I suddenly woke up and sat straight, sweating and breathing heavy. I was panicked and needed to get out of the van for fresh air. Leaping over bodies, I soon found the door and moved my way out into a parking lot out front of a Walmart in Tennessee. I just collapsed to the ground, my back against the back passenger side tire, sobbing lightly into my hands. I had run out of tears when I quickly grabbed my notebook from my back pack. I began to write:
Piles of filth and regurgance of hate, that's where I've lived these past two years. Everything filtered through deaf ears. Everything seen through blind eyes. and the weight of divine providence was too much to bare. I led the way with a vessel, my tongue, cutting words in the songs I've sung, telling stories of distant hearts and desert sands. Asking myself, how far are you willing to go. Turning gold to sand, Turning gold to sand. I want you to know that you broke me, the other day when I lost control, when everything ended, when I stood outside for an hour thinking how easy it would be to walk away, yet my feet stayed planted, when nothing held meaning anymore, the cold kept me awake, the water kept me company, the sand was my bed, I just want to thank you for the opportunity, to live again, I owe you that. Hollow Earth is always with me, It will never leave me.
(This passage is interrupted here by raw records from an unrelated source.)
-- ==== Sys2Proof/Machine/Dispatch.lean ====
section
/-! DEFINITION. The one dispatch from an operation to its meaning, one arm per constructor. -/

namespace Sys2Proof.Machine

/-- One operation on a state. -/
def exec (i : Instr) (s : State) : Host.Outcome State Fault Refusal :=
  match i with
  | .encode r => Sys2Proof.Machine.execEncode r s
  | .frameL7 fin opc len => Sys2Proof.Machine.execFrameL7 fin opc len s
  | .frameL16 fin opc n => Sys2Proof.Machine.execFrameL16 fin opc n s
  | .frameL64 fin opc n => Sys2Proof.Machine.execFrameL64 fin opc n s
  | .feCheck r => Sys2Proof.Machine.execFeCheck r s
  | .hpLensel cnt => Sys2Proof.Machine.execHpLensel cnt s
  | .hpByte0 fin opc => Sys2Proof.Machine.execHpByte0 fin opc s
  | .hpByte1 l7 => Sys2Proof.Machine.execHpByte1 l7 s
  | .hpExt16 n => Sys2Proof.Machine.execHpExt16 n s
  | .hpExt64 n => Sys2Proof.Machine.execHpExt64 n s
  | .mkKeygen => Sys2Proof.Machine.execMkKeygen s
  | .mkKeywr k => Sys2Proof.Machine.execMkKeywr k s
  | .mkXor idx => Sys2Proof.Machine.execMkXor idx s

end Sys2Proof.Machine
end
This is when we discover the myth of being. The myth that we will be forever. When we are at the bottom of the barrel, losing breath beneath the weight of the world above us. When we feel we can take our own lives but find that we can't. The moments we put guns in our mouths, wiping the depths of the barrel with our tongues and find that we don't have the strength to pull that silver trigger. When once again life regains enough focus to let us know that fear resides in us all. That death, the unknown frightens all of us but we continue to live with death looming. We know we live, but for what. To just be, some may say, is the goal of living, and people begin to sink their teeth in to this myth. Yet, if you were to open your eyes, or close your eyes, or just listen, or grasp any aspect of life. If you just let your guard down long enough to become completely vulnerable to the looming aspects of this world, you'd realize and fully grasp that this myth of being is merely faulty accusations to keep people in line. To continue to pump the economy full of drugged up depression filled cheap labor who know not better. But I've opened my eyes, I am at all vulnerable lows, and I am no longer just being. It's not good enough to just be, I have to adapt to the damnation laid out in front of me. I will not just accept it and push forward. I will react. I will prove my worth. The Garage flower is born, shed no light on me.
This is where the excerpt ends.